Марина закрыла книгу, встала и пошла к выходу.
– Мариш, ты куда? – Стасик взял ее за руку, но она освободилась.
– Мне пора…
– Куда пора? Щас чайку попьем, я за краской съезжу. Потом все трахнемся.
Не отвечая и не оборачиваясь, Марина прошла в коридор.
– Эй, погоди… – Говно приподнялся с пола, вразвалку двинулся за ней.

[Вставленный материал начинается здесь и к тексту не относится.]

/-- The offset that VX.FAULT names where a descriptor fails: its lowest byte, inside 22 bits. -/
def Desc.faultOff (d : Desc) (size r0 n cols : Nat) : Nat := ((d.range size r0 n cols).1 % (2 ^ 22 : Int)).toNat

/-- VX.LD (R104–R107, R125). -/
def issueLd (bad : Option (Fin 16)) (k w : Nat) (m : Mach) : Issue :=
  vxGuard m k [vTd w] [] [] <|
    let x := m.slot k
    let core := k / 2
    let d := descOf (x.sget (wf w 29 5))
    let fmt := wf w 25 4
    match vxElemSize fmt with
    | none => vxFail m k 3 0
    | some size =>
      if !x.descOk d size 0 x.len 64 then vxFail m k 2 (d.faultOff size 0 x.len 64)
      else match stopRow x.len bad with
        | some r =>
          let c := (List.range x.len).foldl (fun a i => a.setRow (vTd w) i (List.replicate 64 0x7FC00000)) (m.core core)
          vxFail (m.modCore core (fun _ => c)) k 9 (d.off size r 0).toNat
        | none =>
          let c := (List.range x.len).foldl (fun a r => a.setRow (vTd w) r
            ((List.range 64).map (fun i => widen fmt (m.elemIn core d size r i)))) (m.core core)
          vxDone ((m.modCore core (fun _ => c)).countCoreBuf core x.job false (x.len * 64 * size)) k (moveOcc m k d) 0

/-- The bits that VX.ST writes for an element, and its flags (Table 05.2, R108). -/
def storeBits (fmt : Nat) (a : W32) : Nat × W64 := if fmt = 0 ∨ fmt = 6 then (a.toNat, 0) else storeF fmt a

/-- VX.ST: elements in increasing row order, then column order (R106–R108). -/
def issueSt (k w : Nat) (m : Mach) : Issue :=
  vxGuard m k [vTa w] [] [] <|
    let x := m.slot k
    let core := k / 2
    let d := descOf (x.sget (wf w 29 5))
    let fmt := wf w 25 4
    match vxElemSize fmt with
    | none => vxFail m k 3 0
    | some size =>
      if !x.descOk d size 0 x.len 64 then vxFail m k 2 (d.faultOff size 0 x.len 64)
      else
        let c := m.core core
        let elems := (List.range (x.len * 64)).map (fun i => (i / 64, i % 64, storeBits fmt (c.elem (vTa w) (i / 64) (i % 64))))
        let m' := elems.foldl (fun a e => a.elemOut core x.job d size e.1 e.2.1 e.2.2.1) m
        vxDone (m'.countCoreBuf core x.job true (x.len * 64 * size)) k (moveOcc m k d) (orFlags (elems.map (fun e => e.2.2.2)))

/-- The checks of VX.MLD and VX.MST: a non-zero column stride is refused (Table 05.8). -/
def Slot.maskDescOk (x : Slot) (d : Desc) : Bool := d.cs == 0 && x.descOk d 8 0 x.len 1

/-- VX.MLD: one 8-byte mask row for each active row (R104). After an uncorrectable read the mask rows are free values. -/
def issueMld (bad : Option (Fin 16)) (k w : Nat) (m : Mach) : Issue :=
  vxGuard m k [] [vMd w] [] <|
    let x := m.slot k
    let core := k / 2
    let d := descOf (x.sget (wf w 29 5))
    if !x.maskDescOk d then vxFail m k 2 (d.faultOff 8 0 x.len 1)
    else match stopRow x.len bad with
      | some r =>
        let c := (List.range x.len).foldl (fun a i => a.setMask (vMd w) i (Config.freeWord (m.free + i)).toNat) (m.core core)
        vxFail { m.modCore core (fun _ => c) with free := m.free + x.len } k 9 (d.off 8 r 0).toNat
      | none =>
        let c := (List.range x.len).foldl (fun a r => a.setMask (vMd w) r (m.elemIn core d 8 r 0)) (m.core core)
        vxDone ((m.modCore core (fun _ => c)).countCoreBuf core x.job false (x.len * 8)) k 1 0

/-- VX.MST (R104). -/
def issueMst (k w : Nat) (m : Mach) : Issue :=
  vxGuard m k [] [vMa w] [] <|
    let x := m.slot k
    let core := k / 2
    let d := descOf (x.sget (wf w 29 5))
    if !x.maskDescOk d then vxFail m k 2 (d.faultOff 8 0 x.len 1)
    else
      let m' := (List.range x.len).foldl (fun a r => a.elemOut core x.job d 8 r 0 ((m.core core).mrow (vMa w) r)) m
      vxDone (m'.countCoreBuf core x.job true (x.len * 8)) k 1 0

/-! ### Append counters, COMPRESS and EXPAND -/

/-- Fields of an append counter (Table 05.5). -/
def acCount (v : Nat) : Nat := v % 2 ^ 20
def acLimit (v : Nat) : Nat := v / 2 ^ 20 % 2 ^ 20
def acPos (v : Nat) : Nat := v / 2 ^ 40 % 2 ^ 24
/-- The counter with a count and a position; a position past 24 bits wraps (log entry 27). -/
def acMake (count limit pos : Nat) : Nat := count + limit * 2 ^ 20 + pos % 2 ^ 24 * 2 ^ 40
/-- Append counter `n` of a core. -/
def Core.acAt (c : Core) (n : Nat) : Nat := Tab.get 0 c.ac n

/-- ACSET (R118): count above limit gives vector fault 0x08; with LEN = 0 it changes no counter (R103). -/
def issueAcset (k w : Nat) (m : Mach) : Issue :=
  vxGuard m k [] [] [wf w 12 3] <|
    let v := (m.slot k).sget (wf w 29 5)
    if acLimit v < acCount v then vxFail m k 8 0
    else if (m.slot k).len = 0 then vxDone m k 1 0
    else vxDone (m.modCore (k / 2) (fun c => { c with ac := Tab.set v c.ac (wf w 12 3) })) k 1 0

/-- ACGET (R118); with LEN = 0 it writes nothing (R103). -/
def issueAcget (k w : Nat) (m : Mach) : Issue :=
  vxGuard m k [] [] [wf w 12 3] <|
    if (m.slot k).len = 0 then vxDone m k 1 0
    else vxDone (m.modSlot k (fun x => x.sset (wf w 29 5) ((m.core (k / 2)).acAt (wf w 12 3)))) k 1 0

/-- Whether row `r` of a mask is selected by columns `lo` to `lo + n − 1` (R119). -/
def rowSelected (row lo n : Nat) : Bool := row / 2 ^ lo % 2 ^ n != 0

/-- One row of COMPRESS: machine, count and flags so far (R119); a NaN is written canonical (R68). -/
def compressRow (core job ts : Nat) (rowD posD : Desc) (indexOnly : Bool) (limit pos : Nat) (sel : Nat → Bool)
    (a : Mach × Nat × W64) (r : Nat) : Mach × Nat × W64 :=
  if !sel r then a
  else if a.2.1 < limit then
    let m := if indexOnly then a.1
      else (List.range 64).foldl (fun b i => b.elemOut core job rowD 4 a.2.1 i (canon32 ((a.1.core core).elem ts r i)).toNat) a.1
    (m.elemOut core job posD 4 a.2.1 0 ((pos + r) % 2 ^ 32), a.2.1 + 1, a.2.2)
  else (a.1, a.2.1, a.2.2 ||| flDrop)

/-- COMPRESS (R119, R125): rows before an uncorrectable read stay packed, the counter holds the rows appended and its
position stands. -/
def issueCompress (bad : Option (Fin 16)) (k w : Nat) (m : Mach) : Issue :=
  let x := m.slot k
  let core := k / 2
  let acn := wf w 12 3
  vxGuard m k [vTa w] [wf w 26 3] [acn] <|
    let n := 2 ^ wf w 15 3
    let lo := wf w 18 6
    let rowD := descOf (x.sget (wf w 29 5))
    let posD := descOf (x.sget (wf w 7 5))
    let ac := (m.core core).acAt acn
    let c0 := acCount ac
    if wf w 15 3 = 7 ∨ lo % n ≠ 0 then vxFail m k 6 0
    else if !x.descOk rowD 4 c0 x.len 64 then vxFail m k 2 (rowD.faultOff 4 c0 x.len 64)
    else if !x.descOk posD 4 c0 x.len 1 then vxFail m k 2 (posD.faultOff 4 c0 x.len 1)
    else
      let mk := m.core core
      let stop := stopRow x.len bad
      let rows := List.range (stop.getD x.len)
      let r := rows.foldl (compressRow core x.job (vTa w) rowD posD (w.testBit 6) (acLimit ac) (acPos ac)
        (fun i => rowSelected (mk.mrow (wf w 26 3) i) lo n)) (m, c0, 0)
      let pos := if stop.isSome then acPos ac else acPos ac + x.len
      let m' := r.1.modCore core (fun c => { c with ac := Tab.set (acMake r.2.1 (acLimit ac) pos) c.ac acn })
      let m' := m'.countCoreBuf core x.job true ((r.2.1 - c0) * (if w.testBit 6 then 4 else 260))
      match stop with
      | some i => vxFail (m'.vxFlag core r.2.2) k 9 (posD.off 4 (c0 + i) 0).toNat
      | none => vxDone m' k (m.half k) r.2.2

Проворный Стасик, опередив его, снова взял Марину за бледную безвольную руку:
– Ну что с тобой, девочка моя? Давай расслабимся, потремся телами.
– Мне пора. Дай мой плащ…
Говно отстранил Стасика:
– Я обслужу, Стас. Дай нам договориться.
– А чего ты?
– Ничего. Дай мне с девушкой поговорить.
– Пожалуйста, – Стасик по-мусульмански прижал худые руки к груди, – Мариночка, жаль, что ты нас бросаешь. Заходи в любое время дня и ночи.
Не отвечая, Марина запахнула плащ, открыла дверь и пошла вниз по широкой лестнице с модерновыми перилами.
Говно шел следом.
Когда дверь с грохотом захлопнулась, он обнял Марину за плечи:
– Погоди… давай здесь.
Его бледное помятое лицо с пьяными глазами и красной надписью на лбу надвинулось, горячие губы ткнулись в Маринины.

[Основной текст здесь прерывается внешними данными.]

-- ==== Sys2Proof/Machine/ExecNearBank.lean ====
section
/-!
DEFINITION. The meaning of each command of arithmetic in the memory packages (chapter 8).
-/
namespace Sys2Proof.Machine

/-- NB_LAUNCH_WRITE: a launch queued or refused (R201). -/
def execNbLaunchWrite (r : Requester) (p : Fin 32) (v : W64) (s : State) : Host.Outcome State Fault Refusal :=
  s.upd (fun im m => m.regWrite im r (nbReg p.val + 0x10) v)

/-- BANK_OUT_CLEAR: banks returned to service (R213). -/
def execBankOutClear (r : Requester) (p : Fin 32) (high : Bool) (v : W64) (s : State) : Host.Outcome State Fault Refusal :=
  s.upd (fun im m => m.regWrite im r (nbReg p.val + (if high then 0x38 else 0x30)) v)

/-- SEQUENCE_SCAN_DONE: a queued sequence selectable or failed (R199). -/
def execSequenceScanDone (d : Fin 256) (place : Nat) (s : State) : Host.Outcome State Fault Refusal :=
  s.upds (fun im m => m.scanDone im d.val place)

/-- SEQUENCE_SELECT: entry to arithmetic mode begins (R201). -/
def execSequenceSelect (d : Fin 256) (s : State) : Host.Outcome State Fault Refusal :=
  s.upds (fun im m => m.seqSelect im d.val)

/-- AMODE_ACCEPTED: the die in Arithmetic, NBUs cleared (R190). -/
def execAmodeAccepted (d : Fin 256) (s : State) : Host.Outcome State Fault Refusal :=
  s.upd (fun im m => m.amode im d.val)

/-- LDV: vector register loaded (R192). -/
def execLdv (d : Fin 256) (s : State) : Host.Outcome State Fault Refusal :=
  s.upd (fun im m => m.nbLoadV im d.val)

/-- RDV: vector register read (R192). -/
def execRdv (d : Fin 256) (s : State) : Host.Outcome State Fault Refusal :=
  s.upd (fun im m => m.nbRead im d.val (fun c => decide (c < 8)) nbVecBytes)

/-- LDA: eight accumulators loaded (R192). -/
def execLda (d : Fin 256) (s : State) : Host.Outcome State Fault Refusal :=
  s.upd (fun im m => m.nbLoadA im d.val)

/-- RDA: eight accumulators read (R192). -/
def execRda (d : Fin 256) (s : State) : Host.Outcome State Fault Refusal :=
  s.upd (fun im m => m.nbRead im d.val (fun c => c == 8 || c == 9) nbAccBytes)

/-- NB_STATUS_READ: the status burst read (R192). -/
def execNbStatusRead (d : Fin 256) (s : State) : Host.Outcome State Fault Refusal :=
  s.upd (fun im m => m.nbRead im d.val (fun c => c == 16) nbStatus)

/-- MACB (R195). -/
def execMacb (d : Fin 256) (checks : List BurstCheck) (s : State) : Host.Outcome State Fault Refusal :=
  s.upd (fun im m => m.nbMac im d.val false checks)

/-- MACD (R195). -/
def execMacd (d : Fin 256) (checks : List BurstCheck) (s : State) : Host.Outcome State Fault Refusal :=
  s.upd (fun im m => m.nbMac im d.val true checks)

/-- RANK (R195). -/
def execRank (d : Fin 256) (checks : List BurstCheck) (s : State) : Host.Outcome State Fault Refusal :=
  s.upd (fun im m => m.nbRankOp im d.val checks)

/-- CLRA (R195). -/
def execClra (d : Fin 256) (s : State) : Host.Outcome State Fault Refusal :=
  s.upd (fun im m => m.nbClra im d.val)

/-- CHAIN (R195, R202). -/
def execChainOp (d : Fin 256) (s : State) : Host.Outcome State Fault Refusal :=
  s.upd (fun im m => m.nbChain im d.val)

/-- CHAIN_ARRIVAL (R207). -/
def execChainArrival (bank : Fin 4096) (s : State) : Host.Outcome State Fault Refusal :=
  s.upd (fun im m => m.chainArrival im bank.val)

/-- NB_STEP_BOUNDARY (R207, R210). -/
def execNbStepBoundary (bank : Fin 4096) (s : State) : Host.Outcome State Fault Refusal :=
  s.upd (fun im m => m.stepBoundary im bank.val)

/-- SEQUENCE_EXIT: results delivered, claims released (R190, R203). -/
def execSequenceExit (d : Fin 256) (s : State) : Host.Outcome State Fault Refusal :=
  s.upds (fun im m => m.seqExit im d.val)

/-- CONTOUR_TEMP_READ (R214). -/
def execContourTempRead (d : Fin 256) (t : Byte) (s : State) : Host.Outcome State Fault Refusal :=
  s.upd (fun im m => m.contourTemp im d t.toNat)

/-- CONTOUR_MULTIPLIER_FALL (R214). -/
def execContourMultiplierFall (d : Fin 256) (s : State) : Host.Outcome State Fault Refusal :=
  s.upd (fun _ m => m.contourFall d.val)

/-- CONTOUR_POWER_ESTIMATE (R216). -/
def execContourPowerEstimate (p : Fin 32) (s : State) : Host.Outcome State Fault Refusal :=
  s.upd (fun im m => m.contourPower im p.val)

/-- CONTOUR_LEVEL_FALL (R216). -/
def execContourLevelFall (d : Fin 256) (s : State) : Host.Outcome State Fault Refusal :=
  s.upd (fun _ m => m.contourLevelFall d.val)

end Sys2Proof.Machine
end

Отведя назад руку, Марина ударила его с такой силой, что он упал на ступени, а звук оплеухи долго стоял в просторном подъезде.
Окончательно проснулась Марина только во вторник: на часах было без пяти двенадцать, возле батареи посверкивали осколки долетевшей-таки бутылки, одеяло сползло на пол.
Голова слегка болела, во рту было противно и сухо. Марина приняла ванну, напилась кофе и легла отдохнуть. Сейчас ей казалось, что прошло не три дня, а три часа.
«К двум в ДК, – морщась, подумала она, – вчера прогуляла. Ну, ничего. Сашок покроет. Не в первой…»
Сашок – директор ДК Александр Петрович – был давно своим: в свое время Марина помогла ему продать налево казенный рояль.
«Господи… как время бежит. Думала еще денек поваляться. Ну ничего, ничего… а все-таки как тошно… омерзительно. Господи! Ты хоть помоги… Тридцать лет… Как быстро пронеслось. Недавно вроде. Марию в темноте целовала, играла ей…»
Вздохнув, она подошла к инструменту, села, открыла крышку.
– Милые мои…
«Сколько времени провела за ними… Все царапинки и трещинки знакомы. Училась. Играла неплохо… Да что говорить – здорово играла. Если б пятый палец не раздробили – была б пианисткой, не хуже других…»
– Ну, что, августейший Август Ферстерович, попробуем?
Руки опустились на клавиши.
Звук показался резким и чужим.
Тринадцатый потек не тринадцатым, а каким-то триста тридцать третьим, черте каким…
Никогда перекличка аккордов не была такой сухой и черствой, никогда родная мелодия правой не раскручивалась спиралью скуки и пустоты. Марина с удивлением смотрела на незнакомые руки, так неумело месящие черно-белое тесто.
Она прекратила играть.
– Перепила, наверно…
«Черт знает. Нет, хватит. Так напиваться нельзя. А то совсем в животное превращусь. Да… А с чего я напилась? С тоски? Вроде б и не с тоски… Сашку с Тонькой выгнала? Ну так не в первой ведь. Аааа… конечно. Сон проклятый этот. Двадцать девять девок… Двадцать девять баб и тридцать лет. Постой, постой… Смотри-ка какое совпадение! Интересно. А может, это и не баба будет? Мужчина? Парень, наконец. Неужели? Нет, но сон поразительный. Аааа! Так это явно знамение! Но парня… как-то и не хочется… Мужики они и есть мужики. А бабу? Черт ее знает. Но приснился-то ОН…»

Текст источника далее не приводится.